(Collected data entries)
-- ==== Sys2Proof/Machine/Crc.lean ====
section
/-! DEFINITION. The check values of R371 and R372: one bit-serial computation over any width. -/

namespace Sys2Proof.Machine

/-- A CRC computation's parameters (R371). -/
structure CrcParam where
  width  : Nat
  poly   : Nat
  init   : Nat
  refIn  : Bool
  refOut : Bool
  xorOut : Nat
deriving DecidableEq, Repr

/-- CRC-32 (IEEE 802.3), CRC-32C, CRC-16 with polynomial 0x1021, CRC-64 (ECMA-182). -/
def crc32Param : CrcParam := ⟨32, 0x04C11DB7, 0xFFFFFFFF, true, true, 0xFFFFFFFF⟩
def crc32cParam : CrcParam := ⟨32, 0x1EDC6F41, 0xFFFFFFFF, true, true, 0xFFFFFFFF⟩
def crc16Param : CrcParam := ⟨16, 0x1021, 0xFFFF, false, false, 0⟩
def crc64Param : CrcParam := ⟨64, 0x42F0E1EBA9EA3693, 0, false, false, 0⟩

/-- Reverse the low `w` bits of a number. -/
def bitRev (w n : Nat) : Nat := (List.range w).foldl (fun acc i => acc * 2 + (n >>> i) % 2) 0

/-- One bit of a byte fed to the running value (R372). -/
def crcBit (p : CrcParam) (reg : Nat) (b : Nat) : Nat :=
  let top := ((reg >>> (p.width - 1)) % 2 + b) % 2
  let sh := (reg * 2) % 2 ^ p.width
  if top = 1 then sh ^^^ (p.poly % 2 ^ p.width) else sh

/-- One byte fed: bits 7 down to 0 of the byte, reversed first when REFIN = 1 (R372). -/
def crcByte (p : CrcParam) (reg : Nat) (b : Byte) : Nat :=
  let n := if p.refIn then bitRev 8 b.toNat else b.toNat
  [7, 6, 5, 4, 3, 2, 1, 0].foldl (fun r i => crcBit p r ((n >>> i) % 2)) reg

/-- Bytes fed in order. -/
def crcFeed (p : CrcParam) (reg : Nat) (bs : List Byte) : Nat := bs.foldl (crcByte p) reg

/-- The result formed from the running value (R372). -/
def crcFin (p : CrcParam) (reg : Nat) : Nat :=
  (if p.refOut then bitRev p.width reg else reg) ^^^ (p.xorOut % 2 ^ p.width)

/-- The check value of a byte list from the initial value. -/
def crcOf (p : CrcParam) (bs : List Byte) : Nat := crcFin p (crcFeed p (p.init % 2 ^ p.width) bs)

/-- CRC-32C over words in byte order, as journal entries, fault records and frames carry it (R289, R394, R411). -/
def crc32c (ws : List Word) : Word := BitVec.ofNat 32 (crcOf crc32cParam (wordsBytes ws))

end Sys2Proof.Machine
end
--
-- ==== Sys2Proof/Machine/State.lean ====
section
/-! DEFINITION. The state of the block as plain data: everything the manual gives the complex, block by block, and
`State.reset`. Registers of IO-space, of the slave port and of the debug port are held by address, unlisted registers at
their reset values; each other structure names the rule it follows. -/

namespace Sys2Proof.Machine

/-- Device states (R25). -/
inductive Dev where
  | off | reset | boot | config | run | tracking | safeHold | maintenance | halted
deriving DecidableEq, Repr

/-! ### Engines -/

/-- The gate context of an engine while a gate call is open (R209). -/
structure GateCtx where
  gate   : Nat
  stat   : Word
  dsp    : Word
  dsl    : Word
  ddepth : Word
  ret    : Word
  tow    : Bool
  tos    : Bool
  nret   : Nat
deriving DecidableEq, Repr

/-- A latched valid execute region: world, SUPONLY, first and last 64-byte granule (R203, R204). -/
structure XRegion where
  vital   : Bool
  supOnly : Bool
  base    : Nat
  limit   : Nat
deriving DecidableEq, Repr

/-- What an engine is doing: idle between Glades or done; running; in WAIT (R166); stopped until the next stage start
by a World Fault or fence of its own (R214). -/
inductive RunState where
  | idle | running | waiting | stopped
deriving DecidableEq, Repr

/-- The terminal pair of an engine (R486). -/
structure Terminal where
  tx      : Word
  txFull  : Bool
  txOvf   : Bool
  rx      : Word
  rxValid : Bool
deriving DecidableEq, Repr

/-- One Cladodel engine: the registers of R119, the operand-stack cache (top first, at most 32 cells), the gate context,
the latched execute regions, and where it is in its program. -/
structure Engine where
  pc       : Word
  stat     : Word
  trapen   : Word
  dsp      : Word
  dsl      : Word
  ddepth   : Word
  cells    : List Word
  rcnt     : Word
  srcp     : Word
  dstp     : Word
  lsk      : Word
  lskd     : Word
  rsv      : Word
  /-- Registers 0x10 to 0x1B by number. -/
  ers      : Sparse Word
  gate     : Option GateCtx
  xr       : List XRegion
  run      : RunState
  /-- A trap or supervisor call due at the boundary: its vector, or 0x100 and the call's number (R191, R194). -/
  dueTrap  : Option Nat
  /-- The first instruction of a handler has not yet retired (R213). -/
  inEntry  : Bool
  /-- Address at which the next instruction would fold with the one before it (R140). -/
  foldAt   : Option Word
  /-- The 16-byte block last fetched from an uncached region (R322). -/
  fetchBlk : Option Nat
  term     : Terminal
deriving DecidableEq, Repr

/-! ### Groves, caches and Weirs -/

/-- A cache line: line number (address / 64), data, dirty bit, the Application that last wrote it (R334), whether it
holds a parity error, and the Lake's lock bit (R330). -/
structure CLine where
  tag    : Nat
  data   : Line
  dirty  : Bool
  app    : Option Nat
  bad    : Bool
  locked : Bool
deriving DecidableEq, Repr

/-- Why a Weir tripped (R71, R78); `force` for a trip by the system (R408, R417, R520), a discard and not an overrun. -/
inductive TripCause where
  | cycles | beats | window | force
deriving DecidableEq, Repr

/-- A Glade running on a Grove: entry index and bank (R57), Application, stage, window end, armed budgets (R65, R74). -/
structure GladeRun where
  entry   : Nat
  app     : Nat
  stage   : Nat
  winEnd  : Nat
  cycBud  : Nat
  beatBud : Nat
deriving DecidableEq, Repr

▶ [TASK BRIEF]:
Your response should be each line that includes the word "foldl", copied from the records.

▶ [SOLUTION]:
def bitRev (w n : Nat) : Nat := (List.range w).foldl (fun acc i => acc * 2 + (n >>> i) % 2) 0
  [7, 6, 5, 4, 3, 2, 1, 0].foldl (fun r i => crcBit p r ((n >>> i) % 2)) reg
def crcFeed (p : CrcParam) (reg : Nat) (bs : List Byte) : Nat := bs.foldl (crcByte p) reg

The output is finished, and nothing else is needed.